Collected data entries
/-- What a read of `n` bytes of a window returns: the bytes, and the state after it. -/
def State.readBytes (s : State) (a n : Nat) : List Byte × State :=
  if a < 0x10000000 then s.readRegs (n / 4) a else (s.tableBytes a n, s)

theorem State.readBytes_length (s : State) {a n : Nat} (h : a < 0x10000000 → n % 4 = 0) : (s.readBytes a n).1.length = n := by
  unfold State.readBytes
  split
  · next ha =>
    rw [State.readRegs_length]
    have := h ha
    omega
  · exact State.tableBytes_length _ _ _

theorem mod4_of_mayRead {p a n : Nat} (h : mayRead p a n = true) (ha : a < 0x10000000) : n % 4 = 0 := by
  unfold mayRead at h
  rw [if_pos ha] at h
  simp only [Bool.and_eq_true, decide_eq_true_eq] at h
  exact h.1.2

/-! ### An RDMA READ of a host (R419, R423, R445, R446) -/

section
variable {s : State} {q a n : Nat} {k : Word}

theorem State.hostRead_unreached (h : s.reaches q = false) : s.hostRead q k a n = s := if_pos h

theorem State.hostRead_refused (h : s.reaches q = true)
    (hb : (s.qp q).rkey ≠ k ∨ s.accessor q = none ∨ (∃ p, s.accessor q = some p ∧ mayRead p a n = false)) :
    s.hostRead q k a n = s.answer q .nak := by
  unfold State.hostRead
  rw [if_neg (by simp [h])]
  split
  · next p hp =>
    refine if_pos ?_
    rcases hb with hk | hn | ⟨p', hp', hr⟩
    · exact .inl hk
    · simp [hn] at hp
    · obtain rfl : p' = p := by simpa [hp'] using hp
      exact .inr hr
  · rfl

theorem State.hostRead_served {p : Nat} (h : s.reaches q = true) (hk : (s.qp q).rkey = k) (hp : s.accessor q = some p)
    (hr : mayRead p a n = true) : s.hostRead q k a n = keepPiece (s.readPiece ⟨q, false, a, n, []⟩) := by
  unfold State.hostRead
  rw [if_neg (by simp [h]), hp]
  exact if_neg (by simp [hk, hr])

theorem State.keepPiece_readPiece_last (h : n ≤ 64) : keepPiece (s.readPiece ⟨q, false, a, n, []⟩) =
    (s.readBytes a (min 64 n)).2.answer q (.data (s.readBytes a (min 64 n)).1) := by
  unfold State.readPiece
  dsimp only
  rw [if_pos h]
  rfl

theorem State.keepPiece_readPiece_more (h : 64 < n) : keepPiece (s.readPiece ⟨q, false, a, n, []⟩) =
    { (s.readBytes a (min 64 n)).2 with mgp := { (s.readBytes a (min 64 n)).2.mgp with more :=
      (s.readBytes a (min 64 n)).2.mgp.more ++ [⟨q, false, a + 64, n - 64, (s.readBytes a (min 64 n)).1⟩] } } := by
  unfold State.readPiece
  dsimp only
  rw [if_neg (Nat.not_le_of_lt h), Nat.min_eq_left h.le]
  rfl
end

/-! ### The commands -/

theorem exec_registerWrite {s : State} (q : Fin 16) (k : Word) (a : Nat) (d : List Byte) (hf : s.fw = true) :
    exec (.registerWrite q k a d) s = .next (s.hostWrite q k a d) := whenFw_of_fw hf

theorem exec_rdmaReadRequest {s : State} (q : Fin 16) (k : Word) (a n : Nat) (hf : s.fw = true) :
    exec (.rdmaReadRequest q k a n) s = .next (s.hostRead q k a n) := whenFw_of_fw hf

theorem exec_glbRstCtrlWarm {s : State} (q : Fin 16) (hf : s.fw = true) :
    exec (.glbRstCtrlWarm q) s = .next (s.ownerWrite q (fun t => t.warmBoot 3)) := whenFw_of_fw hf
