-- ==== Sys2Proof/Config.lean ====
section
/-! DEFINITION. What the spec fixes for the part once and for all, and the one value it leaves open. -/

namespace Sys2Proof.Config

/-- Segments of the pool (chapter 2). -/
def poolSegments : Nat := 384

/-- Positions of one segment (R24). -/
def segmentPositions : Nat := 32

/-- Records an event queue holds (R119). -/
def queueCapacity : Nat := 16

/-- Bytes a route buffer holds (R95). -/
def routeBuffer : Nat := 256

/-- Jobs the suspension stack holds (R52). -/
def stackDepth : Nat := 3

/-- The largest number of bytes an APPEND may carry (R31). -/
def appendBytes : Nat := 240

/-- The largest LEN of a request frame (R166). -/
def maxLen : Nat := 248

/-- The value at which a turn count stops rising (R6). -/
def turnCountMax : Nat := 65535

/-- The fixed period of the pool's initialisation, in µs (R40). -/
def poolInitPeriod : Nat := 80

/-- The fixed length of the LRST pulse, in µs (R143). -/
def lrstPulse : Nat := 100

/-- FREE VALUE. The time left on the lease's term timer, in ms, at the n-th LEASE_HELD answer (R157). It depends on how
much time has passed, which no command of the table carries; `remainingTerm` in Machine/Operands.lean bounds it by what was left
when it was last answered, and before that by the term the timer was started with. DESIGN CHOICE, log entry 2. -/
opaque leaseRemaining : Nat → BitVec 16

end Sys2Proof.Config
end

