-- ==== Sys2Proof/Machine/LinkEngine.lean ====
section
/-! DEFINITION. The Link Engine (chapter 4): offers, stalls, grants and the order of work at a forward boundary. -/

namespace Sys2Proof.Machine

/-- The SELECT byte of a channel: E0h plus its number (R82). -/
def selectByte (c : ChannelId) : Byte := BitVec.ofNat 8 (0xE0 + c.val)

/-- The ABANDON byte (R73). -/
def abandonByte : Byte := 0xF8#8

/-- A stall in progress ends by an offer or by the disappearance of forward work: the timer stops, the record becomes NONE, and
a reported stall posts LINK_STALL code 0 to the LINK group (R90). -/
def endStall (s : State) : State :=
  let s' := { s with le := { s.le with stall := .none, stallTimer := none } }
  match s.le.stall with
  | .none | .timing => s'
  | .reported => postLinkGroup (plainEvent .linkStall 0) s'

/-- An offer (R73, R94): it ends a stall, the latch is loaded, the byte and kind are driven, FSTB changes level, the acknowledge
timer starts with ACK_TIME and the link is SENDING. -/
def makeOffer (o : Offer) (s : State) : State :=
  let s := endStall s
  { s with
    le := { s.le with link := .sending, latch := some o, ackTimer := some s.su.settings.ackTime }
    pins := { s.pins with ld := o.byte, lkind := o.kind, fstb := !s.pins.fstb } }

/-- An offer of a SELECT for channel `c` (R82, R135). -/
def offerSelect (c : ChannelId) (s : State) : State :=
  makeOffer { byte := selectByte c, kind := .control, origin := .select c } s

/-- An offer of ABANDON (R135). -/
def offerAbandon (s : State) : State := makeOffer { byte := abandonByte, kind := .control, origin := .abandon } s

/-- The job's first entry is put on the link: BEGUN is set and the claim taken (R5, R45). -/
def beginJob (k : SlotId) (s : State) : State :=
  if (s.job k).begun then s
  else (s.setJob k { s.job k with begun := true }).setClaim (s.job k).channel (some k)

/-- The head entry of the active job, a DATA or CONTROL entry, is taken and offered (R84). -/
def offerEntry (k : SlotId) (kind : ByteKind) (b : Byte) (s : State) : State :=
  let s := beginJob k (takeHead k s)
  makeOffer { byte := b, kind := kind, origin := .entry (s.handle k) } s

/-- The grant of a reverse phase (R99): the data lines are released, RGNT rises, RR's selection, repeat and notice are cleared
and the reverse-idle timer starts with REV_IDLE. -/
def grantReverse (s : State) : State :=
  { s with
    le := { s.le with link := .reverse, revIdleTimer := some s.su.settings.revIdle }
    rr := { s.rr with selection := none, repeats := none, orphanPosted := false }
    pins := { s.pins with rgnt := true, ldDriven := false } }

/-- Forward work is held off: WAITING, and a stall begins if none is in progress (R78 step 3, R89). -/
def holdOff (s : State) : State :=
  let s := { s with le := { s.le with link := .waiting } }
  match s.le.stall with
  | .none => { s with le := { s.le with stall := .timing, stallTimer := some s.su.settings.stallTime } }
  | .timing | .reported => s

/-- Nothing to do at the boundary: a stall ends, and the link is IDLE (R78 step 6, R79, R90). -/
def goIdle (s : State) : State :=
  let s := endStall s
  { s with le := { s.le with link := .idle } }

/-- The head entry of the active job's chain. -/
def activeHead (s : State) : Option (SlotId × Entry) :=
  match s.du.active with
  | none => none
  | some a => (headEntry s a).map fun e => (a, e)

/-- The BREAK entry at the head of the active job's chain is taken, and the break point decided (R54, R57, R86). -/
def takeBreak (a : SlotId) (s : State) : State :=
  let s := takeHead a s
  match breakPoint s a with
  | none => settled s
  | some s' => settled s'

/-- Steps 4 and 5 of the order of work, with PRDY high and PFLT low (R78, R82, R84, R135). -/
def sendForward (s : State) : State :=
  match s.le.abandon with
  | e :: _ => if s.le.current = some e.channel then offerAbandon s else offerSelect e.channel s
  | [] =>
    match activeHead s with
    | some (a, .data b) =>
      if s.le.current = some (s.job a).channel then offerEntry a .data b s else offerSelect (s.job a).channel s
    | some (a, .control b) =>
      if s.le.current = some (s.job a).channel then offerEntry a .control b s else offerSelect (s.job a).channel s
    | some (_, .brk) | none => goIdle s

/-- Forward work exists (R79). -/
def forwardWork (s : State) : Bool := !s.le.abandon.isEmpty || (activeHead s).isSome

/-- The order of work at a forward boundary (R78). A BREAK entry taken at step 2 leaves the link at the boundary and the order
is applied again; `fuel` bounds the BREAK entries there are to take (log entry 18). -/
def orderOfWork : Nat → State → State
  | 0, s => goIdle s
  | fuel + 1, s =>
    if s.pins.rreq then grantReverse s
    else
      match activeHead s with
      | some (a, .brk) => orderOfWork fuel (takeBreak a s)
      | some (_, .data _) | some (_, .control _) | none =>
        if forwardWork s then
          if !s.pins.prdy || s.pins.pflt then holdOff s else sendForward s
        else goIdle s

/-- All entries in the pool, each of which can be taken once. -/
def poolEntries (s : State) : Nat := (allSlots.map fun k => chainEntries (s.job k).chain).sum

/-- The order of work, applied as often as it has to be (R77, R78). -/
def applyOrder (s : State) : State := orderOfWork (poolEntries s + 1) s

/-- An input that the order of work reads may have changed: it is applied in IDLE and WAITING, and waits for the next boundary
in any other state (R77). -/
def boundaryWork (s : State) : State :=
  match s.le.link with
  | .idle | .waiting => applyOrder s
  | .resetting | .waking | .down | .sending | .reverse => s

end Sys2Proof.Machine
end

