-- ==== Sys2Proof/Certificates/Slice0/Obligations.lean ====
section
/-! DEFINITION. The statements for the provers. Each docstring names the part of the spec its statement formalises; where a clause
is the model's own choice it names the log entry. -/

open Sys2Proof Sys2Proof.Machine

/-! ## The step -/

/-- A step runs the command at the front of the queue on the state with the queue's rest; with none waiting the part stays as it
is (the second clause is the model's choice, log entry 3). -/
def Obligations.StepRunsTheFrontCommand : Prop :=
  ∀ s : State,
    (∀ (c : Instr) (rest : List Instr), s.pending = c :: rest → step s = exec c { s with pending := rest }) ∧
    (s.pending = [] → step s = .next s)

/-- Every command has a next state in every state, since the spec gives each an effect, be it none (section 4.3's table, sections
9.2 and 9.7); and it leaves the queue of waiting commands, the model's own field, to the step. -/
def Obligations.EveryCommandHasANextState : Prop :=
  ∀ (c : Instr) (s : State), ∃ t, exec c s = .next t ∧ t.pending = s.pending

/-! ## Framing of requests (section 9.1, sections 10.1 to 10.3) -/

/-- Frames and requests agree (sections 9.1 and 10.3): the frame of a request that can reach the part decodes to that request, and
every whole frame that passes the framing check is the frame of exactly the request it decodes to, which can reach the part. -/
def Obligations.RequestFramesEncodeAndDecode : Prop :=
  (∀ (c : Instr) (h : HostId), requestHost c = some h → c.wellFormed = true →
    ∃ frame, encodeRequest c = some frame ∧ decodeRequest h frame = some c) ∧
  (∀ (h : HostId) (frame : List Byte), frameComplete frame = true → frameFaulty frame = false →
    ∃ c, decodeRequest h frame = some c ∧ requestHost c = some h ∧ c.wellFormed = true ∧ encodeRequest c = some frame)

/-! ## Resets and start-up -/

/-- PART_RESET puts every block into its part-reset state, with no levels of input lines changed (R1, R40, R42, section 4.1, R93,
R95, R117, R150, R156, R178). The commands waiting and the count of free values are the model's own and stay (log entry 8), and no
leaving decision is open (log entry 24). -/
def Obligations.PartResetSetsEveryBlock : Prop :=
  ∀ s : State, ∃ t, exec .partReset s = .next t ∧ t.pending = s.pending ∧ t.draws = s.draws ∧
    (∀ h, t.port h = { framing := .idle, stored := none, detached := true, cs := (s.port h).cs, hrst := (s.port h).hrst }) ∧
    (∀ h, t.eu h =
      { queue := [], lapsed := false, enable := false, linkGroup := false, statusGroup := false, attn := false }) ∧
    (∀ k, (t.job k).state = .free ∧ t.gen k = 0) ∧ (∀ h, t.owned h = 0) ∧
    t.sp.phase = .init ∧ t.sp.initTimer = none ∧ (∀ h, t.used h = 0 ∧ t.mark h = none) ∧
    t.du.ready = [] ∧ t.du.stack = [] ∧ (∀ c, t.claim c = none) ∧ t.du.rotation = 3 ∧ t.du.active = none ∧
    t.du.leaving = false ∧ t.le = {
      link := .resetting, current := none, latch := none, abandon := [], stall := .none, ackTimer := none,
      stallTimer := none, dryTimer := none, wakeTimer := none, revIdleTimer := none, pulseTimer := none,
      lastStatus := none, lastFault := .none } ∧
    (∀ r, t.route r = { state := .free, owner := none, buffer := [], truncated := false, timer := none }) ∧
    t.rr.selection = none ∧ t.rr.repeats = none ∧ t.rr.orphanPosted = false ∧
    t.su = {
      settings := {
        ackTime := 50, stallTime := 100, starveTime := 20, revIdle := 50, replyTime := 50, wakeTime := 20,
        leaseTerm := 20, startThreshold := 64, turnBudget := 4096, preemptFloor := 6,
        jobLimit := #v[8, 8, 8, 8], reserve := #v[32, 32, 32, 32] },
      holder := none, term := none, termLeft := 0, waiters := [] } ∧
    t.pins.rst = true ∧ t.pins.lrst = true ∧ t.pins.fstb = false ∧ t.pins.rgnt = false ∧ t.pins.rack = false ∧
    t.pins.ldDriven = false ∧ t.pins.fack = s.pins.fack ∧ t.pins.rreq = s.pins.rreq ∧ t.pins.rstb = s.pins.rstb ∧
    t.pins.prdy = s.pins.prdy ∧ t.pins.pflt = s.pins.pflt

PROBLEM REQUIREMENTS
Please, from the entries above, set down exactly the lines from the one containing "exact .inl hk" through the one containing "(hr : mayRead", and only those.

TASK OUTPUT
    · exact .inl hk
    · simp [hn] at hp
    · obtain rfl : p' = p := by simpa [hp'] using hp
      exact .inr hr
  · rfl

theorem State.hostRead_served {p : Nat} (h : s.reaches q = true) (hk : (s.qp q).rkey = k) (hp : s.accessor q = some p)
    (hr : mayRead p a n = true) : s.hostRead q k a n = keepPiece (s.readPiece ⟨q, false, a, n, []⟩) := by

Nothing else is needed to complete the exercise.